**What you will do**.
Write out, word for word, only the lines from the one with "let e := lut.entryOf" to the end of the data below.

**Records for this exercise**.
/-- The host's own accesses to MEM (20 R60, R75; 70 R256 items 2 and 4): no address past MEM_SIZE, no byte store to a live
range, any value read from a live destination (logs 3, 8, 9); which commands are a store to a live source, and that
these alone are refused at issue; and, for a state with the invariant, no step changes the source of a held
compression plan. -/
def Obligations.HostMemoryDuty : Prop :=
  ∀ s : State,
    let inSource := fun a => s.plan.srcBase.toNat ≤ a ∧ a < s.plan.srcBase.toNat + s.plan.srcSize.toNat
    let inDest := fun a => s.controller.dstBase.toNat ≤ a ∧ a < s.controller.dstBase.toNat + s.plan.outSize.toNat
    let heldC := s.plan.valid = true ∧ s.plan.kind = .c
    (∀ (a : Nat) (v : Byte),
      (s.params.memSize ≤ a → s.hostMemWrite a v = .fault .noSuchAddress ∧ s.hostMemRead a = .fault .noSuchAddress) ∧
      (a < s.params.memSize →
        (((s.regs.busy = true ∧ (inSource a ∨ inDest a)) ∨ (heldC ∧ inSource a)) →
          s.hostMemWrite a v = .refused .hostWriteToLiveRange) ∧
        (¬ ((s.regs.busy = true ∧ (inSource a ∨ inDest a)) ∨ (heldC ∧ inSource a)) →
          s.hostMemWrite a v = .next { s with mem := Memory.write s.mem a v }) ∧
        (s.regs.busy = true ∧ inDest a →
          s.hostMemRead a =
            .next { s with hostRead := (Config.freeByte s.draws).setWidth 32, draws := s.draws + 1 }) ∧
        (¬ (s.regs.busy = true ∧ inDest a) →
          s.hostMemRead a = .next { s with hostRead := (Memory.read s.mem a).setWidth 32 }))) ∧
    (∀ (k : BitVec 4) (h : k.toNat < 4),
      let c := s.ctx[k.toNat].w
      let tr := s.ctx[k.toNat].tree
      let p := 8 * c.byteOff.toNat + c.bitOff.toNat
      let storesToSource := fun n => (s.regs.busy = true ∨ heldC) ∧ p + n ≤ 8 * c.len.toNat ∧
        c.base.toNat + (p + n - 1) / 8 < s.params.memSize ∧ ∃ j, j < n ∧ inSource (c.base.toNat + (p + j) / 8)
      (∀ v, s.storesToLiveSource (.wbit k v) = true ↔ storesToSource 1) ∧
      (∀ v n, s.storesToLiveSource (.wbits k v n) = true ↔ n.toNat ≤ 32 ∧ storesToSource n.toNat) ∧
      (s.storesToLiveSource (.twrite k) = true ↔ tr.built = true ∧ storesToSource tr.treeBits)) ∧
    (∀ i : Instr, s.storesToLiveSource i = true →
      ∃ k : BitVec 4, k.toNat < 4 ∧ ((∃ v, i = .wbit k v) ∨ (∃ v n, i = .wbits k v n) ∨ i = .twrite k)) ∧
    (∀ t, s.Inv → heldC → step s = .next t → ∀ a, inSource a → Memory.read t.mem a = Memory.read s.mem a)

/-- Register accesses (20 R61, 10 R21 to R29, R39): the refused forms, read-only registers and offsets past the map,
LUT_SEL, what each offset of the map reads, and the readouts of the plan and of the lookup table; while BUSY = 1 a plan
readout is any value (log 3). -/
def Obligations.RegisterAccessRules : Prop :=
  ∀ (s : State) (offset width : Nat) (v : Word),
    ((width ≠ 32 ∨ offset % 4 ≠ 0) →
      s.hostRegWrite offset width v = .refused .badRegisterAccess ∧
      s.hostRegRead offset width = .refused .badRegisterAccess) ∧
    (offset % 4 = 0 → 0x80 ≤ offset →
      s.hostRegWrite offset 32 v = .next s ∧ s.hostRegRead offset 32 = .next { s with hostRead := 0#32 }) ∧
    (offset ∈ [0x08, 0x0C, 0x28, 0x2C, 0x30, 0x34, 0x38, 0x3C, 0x40, 0x44, 0x48, 0x50, 0x54, 0x58, 0x60, 0x64, 0x68,
        0x6C, 0x70, 0x74, 0x78, 0x7C] → s.hostRegWrite offset 32 v = .next s) ∧
    (offset ∈ [0x10, 0x14, 0x18, 0x1C, 0x20, 0x24, 0x4C, 0x5C] → ∃ t, s.hostRegWrite offset 32 v = .next t ∧
      t = { s with regs := t.regs } ∧
      t.readRegister offset = (if offset = 0x5C then v &&& 0xFFF#32 else v) ∧
      (∀ o ∈ [0x00, 0x04, 0x0C, 0x10, 0x14, 0x18, 0x1C, 0x20, 0x24, 0x28, 0x2C, 0x30, 0x34, 0x4C, 0x5C], o ≠ offset →
        t.readRegister o = s.readRegister o) ∧ t.readRegister 0x08 = s.readRegister 0x08) ∧
    [0x00, 0x04, 0x08, 0x0C].map s.readRegister = [s.regs.cmdLo, s.regs.cmdHi, statusWord s.regs s.plan, s.regs.errInfo] ∧
    [0x10, 0x14, 0x18, 0x1C, 0x20, 0x24].map s.readRegister =
      [s.regs.srcBase, s.regs.srcSize, s.regs.dstBase, s.regs.dstSize, s.regs.blockSize, s.regs.nThreads] ∧
    [0x28, 0x2C, 0x30, 0x34].map s.readRegister = [s.regs.result0, s.regs.result1, s.regs.result2, s.regs.result3] ∧
    [0x4C, 0x5C, 0x74, 0x78].map s.readRegister =
      [s.regs.descSel, s.regs.lutSel.setWidth 32, s.limiter.capacity, s.limiter.permits] ∧
    (s.regs.busy = true → offset ∈ [0x38, 0x3C, 0x40, 0x44, 0x48, 0x50, 0x54, 0x58] →
      s.hostRegRead offset 32 = .next { s with hostRead := Config.freeWord s.draws, draws := s.draws + 1 }) ∧
    ((s.regs.busy = false ∨ offset ∉ [0x38, 0x3C, 0x40, 0x44, 0x48, 0x50, 0x54, 0x58]) → offset < 0x80 → offset % 4 = 0 →
      s.hostRegRead offset 32 = .next { s with hostRead := s.readRegister offset }) ∧
    [0x38, 0x3C, 0x40, 0x44, 0x48].map s.readRegister =
      (if s.plan.valid then [s.plan.inSize, s.plan.outSize, s.plan.blockSize, s.plan.blockCount, s.plan.headerSize]
       else [0#32, 0#32, 0#32, 0#32, 0#32]) ∧
    (∀ d, s.plan.valid = true → s.regs.descSel.toNat < s.plan.blockCount.toNat →
      s.plan.desc[s.regs.descSel.toNat]? = some d →
      [0x50, 0x54, 0x58].map s.readRegister = [d.dsize, d.csize, d.offset]) ∧
    (¬ (s.plan.valid = true ∧ s.regs.descSel.toNat < s.plan.blockCount.toNat) →
      [0x50, 0x54, 0x58].map s.readRegister = [0#32, 0#32, 0#32]) ∧
    (∀ (h : (s.regs.lutSel.extractLsb' 8 4).toNat < 4),
      let lut := s.ctx[(s.regs.lutSel.extractLsb' 8 4).toNat].lut
      let e := lut.entryOf (s.regs.lutSel.extractLsb' 0 8)
      [0x60, 0x64, 0x68].map s.readRegister =
        (if lut.generated then [e.pattern, BitVec.ofNat 32 e.length, e.weight] else [0#32, 0#32, 0#32])) ∧
    (4 ≤ (s.regs.lutSel.extractLsb' 8 4).toNat → [0x60, 0x64, 0x68].map s.readRegister = [0#32, 0#32, 0#32])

**Answer to this task**.
      let e := lut.entryOf (s.regs.lutSel.extractLsb' 0 8)
      [0x60, 0x64, 0x68].map s.readRegister =
        (if lut.generated then [e.pattern, BitVec.ofNat 32 e.length, e.weight] else [0#32, 0#32, 0#32])) ∧
    (4 ≤ (s.regs.lutSel.extractLsb' 8 4).toNat → [0x60, 0x64, 0x68].map s.readRegister = [0#32, 0#32, 0#32])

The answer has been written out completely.